Sanderson Farms Selling Out to Cargill and Continental Grain

Aug. 9, 2021
Combination with Wayne Farms could be scrutinized by federal regulators.

In what could be the first test of the Biden Administration's tougher stance against meat & poultry industry consolidation, Cargill Inc. and Continental Grain Co. – they don’t get much bigger than those two – today (Aug. 9) announced a deal to acquire Sanderson Farms Inc. and merge it with Continental's Wayne Farms poultry unit.

The transaction is worth about $4.53 billion. By our figuring, per the just completed 2021 Food Processing Top 100©, the merged firm should have sales of about $5.8 billion, which would put it close to the poultry sales of No. 1 Tyson and No. 2 Pilgrim's Pride. Sanderson Farms itself already was No. 3, although a ways back at $3.564 billion.

Combining Mississippi-based Sanderson with Georgia-based Wayne Farms would give it about 15% of U.S. chicken production, according to data from Watt Poultry USA cited in the Wall Street Journal. That's just a percentage point behind Pilgrim's and 5 points behind Tyson.

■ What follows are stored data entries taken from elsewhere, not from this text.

-- ==== Sys2Proof/Machine/CopyEvents.lean ====
section
/-! DEFINITION. The steps of the copy engines and of the fault log's service (spec/02_fabric_and_exactly_once.md R36, R45,
spec/03_control_cores_and_launch.md R67, R69, spec/06_address_spaces.md R137, R143, spec/16_isa_copy_matrix.md R348,
R352). -/
namespace Sys2Proof.Machine

/-! ### Chunks -/

/-- A copy whose next chunk may land. -/
def Copy.moves (c : Copy) : Bool := c.state == .running && c.unacked.isEmpty && !c.written

/-- The copies of a group go on: its cluster is placed. A pre-emption stops them at a chunk boundary, and keeps them with their
team (R86). -/
def State.copiesRun (s : State) (gid : Nat) : Bool := (s.cluster (s.group gid).ck).state == .placed

/-- A chunk under way goes on to its boundary while its cluster is being pre-empted. -/
def State.chunkRuns (s : State) (gid : Nat) (c : Copy) : Bool :=
  s.copiesRun gid || ((s.cluster (s.group gid).ck).state == .saving && c.written)

/-- COPY_CHUNK_LAND of copy `copyId` of group `gid`. -/
def execCopyChunkLand (s : State) : Out :=
  let gid := s.inp.gid
  match (s.group gid).copy s.inp.copyId with
  | none => .next s
  | some c => s.when (c.moves && s.copiesRun gid) fun s => (s.copyChunk gid c).tidy gid

/-- The deferred cause of a failed copy (R116). -/
def Copy.failure (c : Copy) (addr : Dword) : Deferred := { seq := c.seq, cause := 0x12, addr, pc := c.pc, lanes := c.run }

/-- COPY_COMPLETE: the oldest copy of group `gid`, when it is done or has failed, retires. -/
def execCopyComplete (s : State) : Out :=
  let gid := s.inp.gid
  let g := s.group gid
  match g.copies with
  | [] => .next s
  | c :: rest =>
    match c.state with
    | .done => .next ((s.setGroup gid { g with copies := rest }).tidy gid)
    | .failed a => .next ((s.setGroup gid { g with copies := rest, copyFails := g.copyFails ++ [c.failure a] }).tidy gid)
    | _ => .next s

/-! ### Acknowledgements and retransmission (R36, R45) -/

/-- The source byte of a copy's chunk that lies at a physical address of another package. -/
def State.farByte (s : State) (gid : Nat) (c : Copy) (pkg : BitVec 16) (pa : Nat) : Dword :=
  let lo := 4096 * c.chunk
  ((c.srcPieces lo (min (lo + 4096) c.size)).findSome? fun p =>
    match s.copyPlace gid c.lane p.va p.n false 0 with
    | .ok x => if x.kind = 2 && x.pkg = pkg && x.pa = pa then some p.va else none
    | .error _ => none).getD c.spos

/-- The bytes that a read acknowledgement brings, piece by piece. -/
def ackPieces (pkg : BitVec 16) (rs : List LaneRec) (bs : List Byte) : List (BitVec 16 × Nat × List Byte) :=
  (writePieces rs bs).map fun x => (pkg, x.1, x.2)

/-- An acknowledgement of a packet of a copy: read data, a failed read, or a written chunk. -/
def State.copyAcked (s : State) (p : Packet) : State :=
  let gid := keyGroup p.lhandle p.key
  match (s.group gid).copy p.copyId with
  | none => s
  | some c =>
    let asked (m : CopyMsg) : Bool := m.packet.dst = p.src && m.packet.addr = p.addr && m.packet.kind.toNat = p.oper.toNat
    if c.chunk != p.chunk || !c.unacked.any asked then s
    else
      let c := { c with unacked := c.unacked.filter fun m => !asked m }
      if p.oper = 8 then
        if p.bad != 0 then s.failCopy gid c (s.farByte gid c p.src ((p.recs.head?.map (·.pa.toNat)).getD 0))
        else s.setCopy gid { c with got := c.got ++ ackPieces p.src p.recs p.bytes }
      else if c.written && c.unacked.isEmpty then s.chunkDone gid c
      else s.setCopy gid c

/-- COPY_ACK: the packet `pkt` completes a chunk, brings read data, or acknowledges a release notice. -/
def execCopyAck (s : State) : Out :=
  s.onPacket 9 fun p s =>
    if p.alone then
      if s.releases.any fun r => r.handle = p.lhandle && r.pkg = p.src then
        { s with
          releases := s.releases.filter fun r => !(r.handle = p.lhandle && r.pkg = p.src)
          retired := s.retired ++ [(p.lhandle, s.now)] }
      else s
    else s.copyAcked p

/-- The schedule of some packet of a chunk has run out: 3,008 µs after its first transmission, unanswered (R36, R41). -/
def State.chunkOut (s : State) (gid : Nat) (c : Copy) : Bool := s.chunkRuns gid c && c.unacked.any fun m => m.start + us 3008 ≤ s.now

/-- Every copy with such a packet has failed, at the first destination byte of its chunk: none outlasts it. (DEDUCED: assumption 54.) -/
def State.copyTime (s : State) : State :=
  (s.groups.map (·.1)).foldl (fun s gid =>
    (s.group gid).copies.foldl (fun s c => if s.chunkOut gid c then s.failCopy gid c (c.dstAt (4096 * c.chunk)) else s) s) s

/-- COPY_CHUNK_RETRANSMIT of packet `idx` of copy `copyId` of group `gid`: its wait has expired; after the eighth transmission's the
copy fails, at the first destination byte of the chunk. (DEDUCED: assumption 54.) -/
def execCopyChunkRetransmit (s : State) : Out :=
  let gid := s.inp.gid
  let k := s.inp.idx
  match (s.group gid).copy s.inp.copyId with
  | none => .next s
  | some c =>
    match c.unacked[k]? with
    | none => .next s
    | some m =>
      s.when (m.next ≤ s.now && s.chunkRuns gid c) fun s =>
        if 8 ≤ m.tries then s.failCopy gid c (c.dstAt (4096 * c.chunk))
        else
          let port := s.portFor m.packet m.port
          let m' := { m with tries := m.tries + 1, next := m.next + us (retryWait (m.tries + 1)), port }
          (s.setCopy gid { c with unacked := c.unacked.set k m' }).emitAgain m.packet port

/-! ### Extents (R143) -/

/-- Frames of a list of extents. -/
def frames (l : List RtExtent) : Nat := (l.map (·.frames)).sum

/-- Extents move from the tail of the active list to the head of the inactive one while the active list holds more frames than
the limit. -/
def overflowExtents (limit : Nat) : Nat → List RtExtent → List RtExtent → List RtExtent × List RtExtent
  | 0, a, i => (a, i)
  | fuel + 1, a, i =>
    if frames a ≤ limit then (a, i)
    else
      match a.getLast? with
      | some x => overflowExtents limit fuel a.dropLast (x :: i)
      | none => (a, i)

/-- An extent goes to the head of the active list. -/
def State.placeExtent (s : State) (x : RtExtent) : State :=
  let a := x :: s.active.filter fun y => y != x
  let r := overflowExtents Config.frameLimit a.length a (s.inactive.filter fun y => y != x)
  { s with active := r.1, inactive := r.2 }

/-- The extent that holds a page. -/
def State.extentOf (s : State) (ctx : BitVec 16) (va : Nat) : Option RtExtent :=
  (s.active ++ s.inactive).find? fun x => x.ctx = ctx && x.va ≤ va && va < x.va + 4096 * x.frames

/-! ### The fault log and its verdicts (R67, R69) -/

/-- Records that wait are written while there is room. -/
def State.logMore (s : State) (d : Nat) : Nat → State
  | 0 => s
  | n + 1 =>
    let x := s.die d
    match x.logWait with
    | r :: rest =>
      if x.logFull then s
      else
        ((s.wrBytes (x.logBase.toNat + 64 * x.logProd.toNat) r.bytes).setDie d
          { x with logProd := x.logProd + 1, logWait := rest }).logMore d n
    | [] => s

/-- The records from LOGCONS up to an index. -/
def logSpan (x : Die) (upto : BitVec 12) : List Nat :=
  (List.range (upto - x.logCons).toNat).map fun i => (x.logCons + BitVec.ofNat 12 i).toNat

/-- FAULT_LOG_CONSUME of die `die`: LOGCONS becomes `v`. The extents of the access-counter records passed go to the head of the active
list. -/
def execFaultLogConsume (s : State) : Out :=
  let d := s.inp.die
  let v : BitVec 12 := s.inp.v.setWidth 12
  let x := s.die d
  let hits := (logSpan x v).filterMap fun k =>
    let a := x.logBase.toNat + 64 * k
    if s.rdLe a 4 = 3 then s.extentOf (BitVec.ofNat 16 (s.rdLe (a + 14) 2)) (s.rdLe (a + 0x20) 8) else none
  let s := hits.foldl State.placeExtent s
  .next ((s.setDie d { x with logCons := v }).logMore d x.logWait.length)

/-- The copy that waits for a verdict under a FAULTID of a die. -/
def State.faulted (s : State) (d : Nat) (id : Word) : Option (Nat × Copy) :=
  match (s.die d).copyFaults.find? fun f => f.1 = id with
  | none => none
  | some f => ((s.group f.2.1).copy f.2.2).map fun c => (f.2.1, c)

/-- A FAULTID is answered. -/
def State.answerFault (s : State) (d : Nat) (id : Word) : State :=
  s.setDie d { s.die d with copyFaults := (s.die d).copyFaults.filter fun f => f.1 != id }

/-- COPY_FAULT_RETRY of FAULTID `faultId` on die `die`; the runtime's extent for the page is `addr`, `v` frames at physical address
`payload`'s first eight bytes, when `v` is not zero. -/
def execCopyFaultRetry (s : State) : Out :=
  let i := s.inp
  match s.faulted i.die i.faultId with
  | none => .next s
  | some x =>
    let s := (s.answerFault i.die i.faultId).setCopy x.1 { x.2 with state := .running }
    .next (
      if i.v = 0 then s
      else s.placeExtent { ctx := (s.launchOf x.1).ctx, va := i.addr.toNat, pa := leVal (i.payload.take 8), frames := i.v.toNat })

/-- COPY_FAULT_FAIL of FAULTID `faultId` on die `die`: the copy ends with COPY_FAILED at its first incomplete chunk. -/
def execCopyFaultFail (s : State) : Out :=
  let i := s.inp
  match s.faulted i.die i.faultId with
  | none => .next s
  | some x => .next ((s.answerFault i.die i.faultId).failCopy x.1 x.2 (x.2.dstAt (4096 * x.2.chunk)))

end Sys2Proof.Machine
end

It comes at a time of rising chicken consumption – and prices. Sanderson recently reported a 34% jump in sales, to $1.134 billion, for its second quarter of fiscal 2021 and net income of $97 million, or $4.34 per share, compared to net of $6.1 million for the second quarter of fiscal 2020.

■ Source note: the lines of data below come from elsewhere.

/-- CLUSTER_PREEMPT of cluster `ck`, whose pre-emption has begun: its engine operations complete, its checkpoints close, its teams
are saved. It waits for what R86 lets finish first. An error consumed meanwhile freezes the cluster, and cancels it. -/
def execClusterPreempt (s : State) : Out :=
  let ck := s.inp.ck
  s.when ((s.cluster ck).state == .saving && (s.launch (s.cluster ck).handle).state == .running && !s.mustWait ck) fun s =>
    let gs := s.liveGroups ck
    let s := gs.foldl State.drainEngine s
    if (s.cluster ck).state != .saving then s
    else
      let s := gs.foldl State.undoSteps s
      let s := gs.foldl State.closeGroup s
      let s := (s.teamsOf ck).foldl State.saveTeam s
      s.setCluster ck { s.cluster ck with state := .saved }

/-- A cluster's contexts, bands and units are released, and it enters the pending list as a resumed one. -/
def State.vacate (s : State) (ck : Nat) : State :=
  let s := (s.liveGroups ck).foldl State.freeBands s
  let s := (s.teamsOf ck).foldl (fun s tk =>
    let t := s.team tk
    (s.freeUnits t.core t.units).setTeam tk { t with units := [], resident := false }) s
  s.setCluster ck { s.cluster ck with state := .pending, resumed := true, since := s.now, blocking := none }

/-- PREEMPT_RELEASE of cluster `ck`, which is saved. -/
def execPreemptRelease (s : State) : Out :=
  let ck := s.inp.ck
  s.when ((s.cluster ck).state == .saved && (s.launch (s.cluster ck).handle).state == .running) fun s => s.vacate ck

/-! ### The supervisor (R236, R48) -/

/-- A team of the cluster has committed, or has ended. -/
def State.committed (s : State) (ck : Nat) : Bool := (s.teamsOf ck).any fun tk => (s.team tk).committed || (s.team tk).ended

/-- A group goes back to the team start: its keys stay, and its REPLAY is its WSERIAL at the freeze, or an earlier mark that it had not
reached. -/
def State.restartGroup (s : State) (gid : Nat) : State :=
  let g := s.group gid
  let s := s.dropPasses gid
  let s := if g.live then (((s.dropEngine gid).releaseA gid).dropMonitors gid).freeBands gid else s
  let d := coreDie (slotCore g.slot)
  let s := s.setDie d { s.die d with copyFaults := (s.die d).copyFaults.filter fun f => f.2.1 != gid }
  let l := s.launchOf gid
  s.setGroup gid { ({} : Group) with
    team := g.team, ck := g.ck, slot := g.slot, prio := l.prio, ckpt := some (startCkpt l (newer g.replay g.wserial)), nReq := g.nReq
    units := g.units }

/-- A team goes back to its start: its store buffer, scratchpad, pools and reservations are discarded, its end count is 0. (DEDUCED: assumption 48.) -/
def State.restartTeam (s : State) (tk : Nat) : State :=
  let t := s.team tk
  let q := coreQuad t.core
  let s := ((s.quad q).resvs.filter fun r => r.team = tk).foldl (fun s r => s.freeResv q r) s
  let s := (List.range Config.dies).foldl (fun s d =>
    s.setDie d { s.die d with areas := (s.die d).areas.filter fun a => !(a.team = tk && (match a.kind with
      | .tile _ | .save _ => true
      | _ => false)) }) s
  let x := s.core t.core
  let s := s.setCore t.core { x with queue := x.queue.filter fun v => v.launch != keyHandle tk }
  s.setTeam tk { t with
    ends := 0, buffer := [], pools := [], armed := [], lastResv := 0, resvs := [], pad := [], full := [], pend := [], queues := [] }

/-- The copies of a group release the lines that they hold, before they are discarded. -/
def State.dropCopies (s : State) (gid : Nat) : State :=
  let s := (s.group gid).copies.foldl (fun s c => s.dropLines c.lines) s
  s.setGroup gid { s.group gid with copies := [] }

/-- The relaunch of a frozen cluster. -/
def State.relaunch (s : State) (ck : Nat) (x : Snapshot) : State :=
  let ts := s.teamsOf ck
  let gs := ts.flatMap s.groupsOf
  let s := gs.foldl State.dropCopies s
  let s := gs.foldl State.restartGroup s
  let s := ts.foldl State.restartTeam s
  let c := s.cluster ck
  let barred := if x.source = 1 || x.source = 2 then c.barred ++ [x.die * Config.cores + x.unit] else c.barred
  let s := s.setCluster ck { c with relaunches := c.relaunches + 1, barred, snap := none, target := none }
  (s.vacate ck).countLive (.relaunches c.die)

/-- The launch ends with UNCORRECTABLE: its fatal record (R238), TEAM the consuming team. -/
def State.endUncorrectable (s : State) (ck : Nat) (x : Snapshot) : State :=
  let c := s.cluster ck
  let info := errorInfo x.source x.die x.unit c.relaunches
  let s := s.fatal x.gid { cause := 0x15, pc := x.pc, addr := x.addr, lanes := x.lanes, info }
  (s.endLaunch c.handle 0x15 (teamIndex (groupTeam x.gid))).countLive (.uncorrectableEnds c.die)

/-- SUPERVISOR_DECISION for the frozen cluster `ck`. With source 9 the quad is removed from placement (R231). -/
def execSupervisorDecision (s : State) : Out :=
  let ck := s.inp.ck
  let c := s.cluster ck
  match c.snap with
  | none => .next s
  | some x =>
    s.when (c.state == .frozen && (s.launch c.handle).state == .running) fun s =>
      let q := s.quadOf x.gid
      let s := if x.source = 9 then s.quadOut q else s
      if (s.launch c.handle).relaunch && !s.committed ck && c.relaunches < 3 then s.relaunch ck x else s.endUncorrectable ck x

end Sys2Proof.Machine
end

The resulting firm will use the Sanderson name, but the CEO will be Wayne Farms CEO Clint Rivers. It apparently will be jointly owned by the two agribusiness giants.

Cargill and Continental Grain will pay $203 per share in cash for publicly held Sanderson Farms, whose board has already approved the deal; Sanderson shareholders will have to do likewise. Joe Sanderson is third-generation chairman and CEO. The purchase price represents a 30.3% premium to Sanderson Farms' share price of $155.74 on June 18, before media speculation about a potential sale began.

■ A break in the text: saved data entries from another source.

-- ==== Sys2Proof/Machine/RiscvCsr.lean ====
section
/-! DEFINITION. The control and status registers of a control core (spec/00_scope.md R2, spec/03_control_cores_and_launch.md R52,
R67): who may reach each, what it reads as, what a write keeps; the interrupts that are enabled. All of it is assumption 9
(PRESUMED). -/
namespace Sys2Proof.Machine

/-- The bits that are written, over those that stay. -/
def masked (m old new : Nat) : Nat := (BitVec.ofNat 64 old &&& ~~~(BitVec.ofNat 64 m) ||| BitVec.ofNat 64 (new &&& m)).toNat

/-- The writable fields of `sstatus`, of `mstatus` and of `hstatus`. -/
def sstatusMask : Nat := 0xC6122
def mstatusMask : Nat := 0xC0007E79AA
def hstatusMask : Nat := 0x7003C0

/-- A status register as it reads: 64-bit lower modes, and the summary of the floating-point state. -/
def statusRead (st mask xl : Nat) : Nat := (st &&& mask) + xl * 2 ^ 32 + (if st / 2 ^ 13 % 4 = 3 then 2 ^ 63 else 0)

/-- The interrupts of a guest: external, timer, software. -/
def guestBits : Nat := 0x444

def Hart.mideleg (h : Hart) : Nat := (h.other 0x303).toNat ||| guestBits
def Hart.hideleg (h : Hart) : Nat := (h.other 0x603).toNat &&& guestBits

/-- In a guest the supervisor's registers are the guest's own. -/
def csrNumber (virt : Bool) (c : Nat) : Nat :=
  if virt && (c = 0x100 || c = 0x104 || c = 0x105 || (0x140 ≤ c && c ≤ 0x144) || c = 0x180) then c + 0x100 else c

/-- The registers that hold what is written. -/
def csrHeld (c : Nat) : Bool :=
  [0x106, 0x10A, 0x140, 0x240, 0x280, 0x303, 0x304, 0x306, 0x30A, 0x320, 0x340, 0x344, 0x34A, 0x34B, 0x603, 0x605, 0x606, 0x60A,
    0x643, 0x64A, 0x680].contains c || (0x323 ≤ c && c < 0x340)

/-- The counters: their values are time and performance, which the model leaves free. -/
def csrCounter (c : Nat) : Bool :=
  (0xB00 ≤ c && c < 0xB20 && c != 0xB01) || (0xC00 ≤ c && c < 0xC20)

/-- What a register reads as; none for a register that there is not. -/
def State.csrRead (s : State) (n : Nat) (h : Hart) (c : Nat) : Option Nat :=
  let pend := s.hartPending n
  let mie := (h.other 0x304).toNat
  match c with
  | 0x001 => some (h.fcsr % 2 ^ 5)
  | 0x002 => some (h.fcsr / 2 ^ 5 % 2 ^ 3)
  | 0x003 => some (h.fcsr % 2 ^ 8)
  | 0x100 => some (statusRead h.mstatus.toNat sstatusMask 2)
  | 0x104 => some (mie &&& h.mideleg &&& 0x222)
  | 0x105 => some h.stvec.toNat
  | 0x141 => some h.sepc.toNat
  | 0x142 => some h.scause.toNat
  | 0x143 => some h.stval.toNat
  | 0x144 => some (pend &&& h.mideleg &&& 0x222)
  | 0x180 => some h.satp.toNat
  | 0x200 => some (statusRead h.vsstatus.toNat sstatusMask 2)
  | 0x204 => some ((mie &&& h.hideleg) / 2)
  | 0x205 => some h.vstvec.toNat
  | 0x241 => some h.vsepc.toNat
  | 0x242 => some h.vscause.toNat
  | 0x243 => some h.vstval.toNat
  | 0x244 => some ((pend &&& h.hideleg) / 2)
  | 0x300 => some (statusRead h.mstatus.toNat mstatusMask 0xA)
  | 0x301 => some 0x80000000001411AD
  | 0x302 => some h.medeleg.toNat
  | 0x303 => some h.mideleg
  | 0x305 => some h.mtvec.toNat
  | 0x341 => some h.mepc.toNat
  | 0x342 => some h.mcause.toNat
  | 0x343 => some h.mtval.toNat
  | 0x344 => some pend
  | 0x600 => some ((h.hstatus.toNat &&& hstatusMask) + 2 * 2 ^ 32)
  | 0x602 => some h.hedeleg.toNat
  | 0x603 => some h.hideleg
  | 0x604 => some (mie &&& guestBits)
  | 0x607 | 0xE12 => some 0
  | 0x644 | 0x645 => some (pend &&& guestBits)
  | 0xF11 | 0xF12 | 0xF13 | 0xF15 => some 0
  | 0xF14 => some n
  | _ => if csrHeld c then some (h.other c).toNat else if csrCounter c then some (s.freeBits (2 ^ 14 + c)).toNat else none

/-- A translation register takes a write of the modes Bare and Sv57, and no other. -/
def satpWrite (old : Dword) (v : Nat) : Dword := if v / 2 ^ 60 = 0 || v / 2 ^ 60 = 10 then BitVec.ofNat 64 v else old

/-- A trap vector: direct or vectored. -/
def vecWrite (v : Nat) : Dword := BitVec.ofNat 64 (v / 4 * 4 + v % 2)

/-- The status of the floating-point state becomes dirty, the guest's too. -/
def Hart.dirty (h : Hart) : Hart :=
  let h := { h with mstatus := setField h.mstatus 13 2 3 }
  if h.mode.virt then { h with vsstatus := setField h.vsstatus 13 2 3 } else h

/-- A write of a register: the fields that hold what is written. -/
def Hart.csrWrite (h : Hart) (c v : Nat) : Hart :=
  let mie := (h.other 0x304).toNat
  let mip := (h.other 0x344).toNat
  match c with
  | 0x001 => { h with fcsr := h.fcsr / 2 ^ 5 * 2 ^ 5 + v % 2 ^ 5 }.dirty
  | 0x002 => { h with fcsr := h.fcsr % 2 ^ 5 + v % 2 ^ 3 * 2 ^ 5 }.dirty
  | 0x003 => { h with fcsr := v % 2 ^ 8 }.dirty
  | 0x100 => { h with mstatus := BitVec.ofNat 64 (masked sstatusMask h.mstatus.toNat v) }
  | 0x104 => h.setOther 0x304 (masked (h.mideleg &&& 0x222) mie v)
  | 0x105 => { h with stvec := vecWrite v }
  | 0x141 => { h with sepc := BitVec.ofNat 64 (v / 2 * 2) }
  | 0x142 => { h with scause := BitVec.ofNat 64 v }
  | 0x143 => { h with stval := BitVec.ofNat 64 v }
  | 0x144 => h.setOther 0x344 (masked (h.mideleg &&& 2) mip v)
  | 0x180 => { h with satp := satpWrite h.satp v }
  | 0x200 => { h with vsstatus := BitVec.ofNat 64 (masked sstatusMask h.vsstatus.toNat v) }
  | 0x204 => h.setOther 0x304 (masked h.hideleg mie (2 * v))
  | 0x205 => { h with vstvec := vecWrite v }
  | 0x241 => { h with vsepc := BitVec.ofNat 64 (v / 2 * 2) }
  | 0x242 => { h with vscause := BitVec.ofNat 64 v }
  | 0x243 => { h with vstval := BitVec.ofNat 64 v }
  | 0x244 => h.setOther 0x344 (masked (h.hideleg &&& 4) mip (2 * v))
  | 0x280 => h.setOther 0x280 (satpWrite (h.other 0x280) v).toNat
  | 0x300 =>
    let m := if v / 2 ^ 11 % 4 = 2 then mstatusMask - 0x1800 else mstatusMask
    { h with mstatus := BitVec.ofNat 64 (masked m h.mstatus.toNat v) }
  | 0x302 => { h with medeleg := BitVec.ofNat 64 (v % 2 ^ 11 + v / 2 ^ 12 * 2 ^ 12) }
  | 0x303 => h.setOther 0x303 (v &&& 0x222)
  | 0x304 => h.setOther 0x304 (v &&& 0xEEE)
  | 0x305 => { h with mtvec := vecWrite v }
  | 0x341 => { h with mepc := BitVec.ofNat 64 (v / 2 * 2) }
  | 0x342 => { h with mcause := BitVec.ofNat 64 v }
  | 0x343 => { h with mtval := BitVec.ofNat 64 v }
  | 0x344 => h.setOther 0x344 (masked 0x226 mip v)
  | 0x600 => { h with hstatus := BitVec.ofNat 64 (masked hstatusMask h.hstatus.toNat v) }
  | 0x602 => { h with hedeleg := BitVec.ofNat 64 (v &&& 0xB1FF) }
  | 0x603 => h.setOther 0x603 (v &&& guestBits)
  | 0x604 => h.setOther 0x304 (masked guestBits mie v)
  | 0x644 => h.setOther 0x344 (masked 4 mip v)
  | 0x645 => h.setOther 0x344 (masked guestBits mip v)
  | 0x680 => h.setOther 0x680 (satpWrite (h.other 0x680) v).toNat
  | _ => if csrHeld c then h.setOther c v else h

/-- The floating-point state is off, in the machine or in the guest. -/
def Hart.fpOff (h : Hart) : Bool := getField h.mstatus 13 2 = 0 || (h.mode.virt && getField h.vsstatus 13 2 = 0)

/-- Why a mode may not reach a register: illegal (2), or for a guest a virtual-instruction exception (22); 0 when it may. -/
def Hart.csrTrap (h : Hart) (c : Nat) (write : Bool) : Nat :=
  let need := bitsAt c 8 2
  let bit (r k : Nat) : Bool := bitsAt (h.other r).toNat k 1 = 1
  let k := c % 32
  if write && bitsAt c 10 2 = 3 then 2
  else if need = 3 then (if h.mode = .m then 0 else 2)
  else if c = 0x001 || c = 0x002 || c = 0x003 then (if h.fpOff then 2 else 0)
  else if 0xC00 ≤ c && c < 0xC20 then
    if h.mode = .m then 0
    else if !bit 0x306 k then 2
    else if h.mode.virt && !bit 0x606 k then 22
    else if h.mode = .u && !bit 0x106 k then 2
    else if h.mode = .vu && !bit 0x106 k then 22
    else 0
  else
    match h.mode with
    | .m => 0
    | .s => if c = 0x180 || c = 0x680 then (if getField h.mstatus 20 1 = 1 then 2 else 0) else 0
    | .u => if need = 0 then 0 else 2
    | .vs => if need = 2 || (c = 0x180 && getField h.hstatus 20 1 = 1) then 22 else 0
    | .vu => if need = 0 then 0 else 22

/-- The interrupts that each mode takes, of those in `p`: M, then HS, then VS. -/
def Hart.mayTake (h : Hart) (p : Nat) : HartMode → Nat
  | .m => if h.mode != .m || getField h.mstatus 3 1 = 1 then p &&& (0xEEE - (0xEEE &&& h.mideleg)) else 0
  | .s | .u =>
    if h.mode = .u || h.mode.virt || (h.mode = .s && getField h.mstatus 1 1 = 1) then p &&& h.mideleg &&& (0xEEE - h.hideleg) else 0
  | .vs | .vu => if h.mode = .vu || (h.mode = .vs && getField h.vsstatus 1 1 = 1) then p &&& h.hideleg else 0

/-- The interrupt of a set that comes first. -/
def firstInterrupt (p : Nat) : Option Nat := [11, 3, 7, 9, 1, 5, 10, 2, 6].find? fun k => bitsAt p k 1 = 1

/-- The hart as it enters the handler of a pending and enabled interrupt; none when there is none. A guest sees the supervisor's
numbers. -/
def State.interrupt (s : State) (n : Nat) : Option Hart :=
  let h := s.hart n
  let p := s.hartPending n &&& (h.other 0x304).toNat
  let go (mode : HartMode) : Option Hart := (firstInterrupt (h.mayTake p mode)).map fun k =>
    let c := if mode = .vs then k - 1 else k
    h.enter mode (BitVec.ofNat 64 (2 ^ 63 + c)) 0 (4 * c) false
  (go .m).or ((go .s).or (go .vs))

end Sys2Proof.Machine
end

Paul Fribourg, chairman and CEO of Continental Grain, noted Continental and Cargill "had a decades-long relationship between two family-owned companies."

Operations will include poultry processing plants and prepared foods plants across Alabama, Arkansas, Georgia, Louisiana, Mississippi, North Carolina and Texas – 23 plants by our count.

It may not be a done deal. President Joe Biden signed a presidential executive order July 9 meant to weaken monopolies and promote competition in the U.S., with half a billion dollars aimed at combatting consolidation in the meat & poultry category. "Dominant companies can use their power to engage in abusive practices and make it harder for farmers, ranchers and consumers to get a fair price," a subsequent USDA announcement said.

That executive order follows a spate of legal activity recently against big processors in the meat & poultry sector, resulting in criminal and civil prosecutions for price-fixing and antitrust activities. Search "price fixing" on FoodProcessing.com and you'll see 10 different but recent stories just on the first page of results.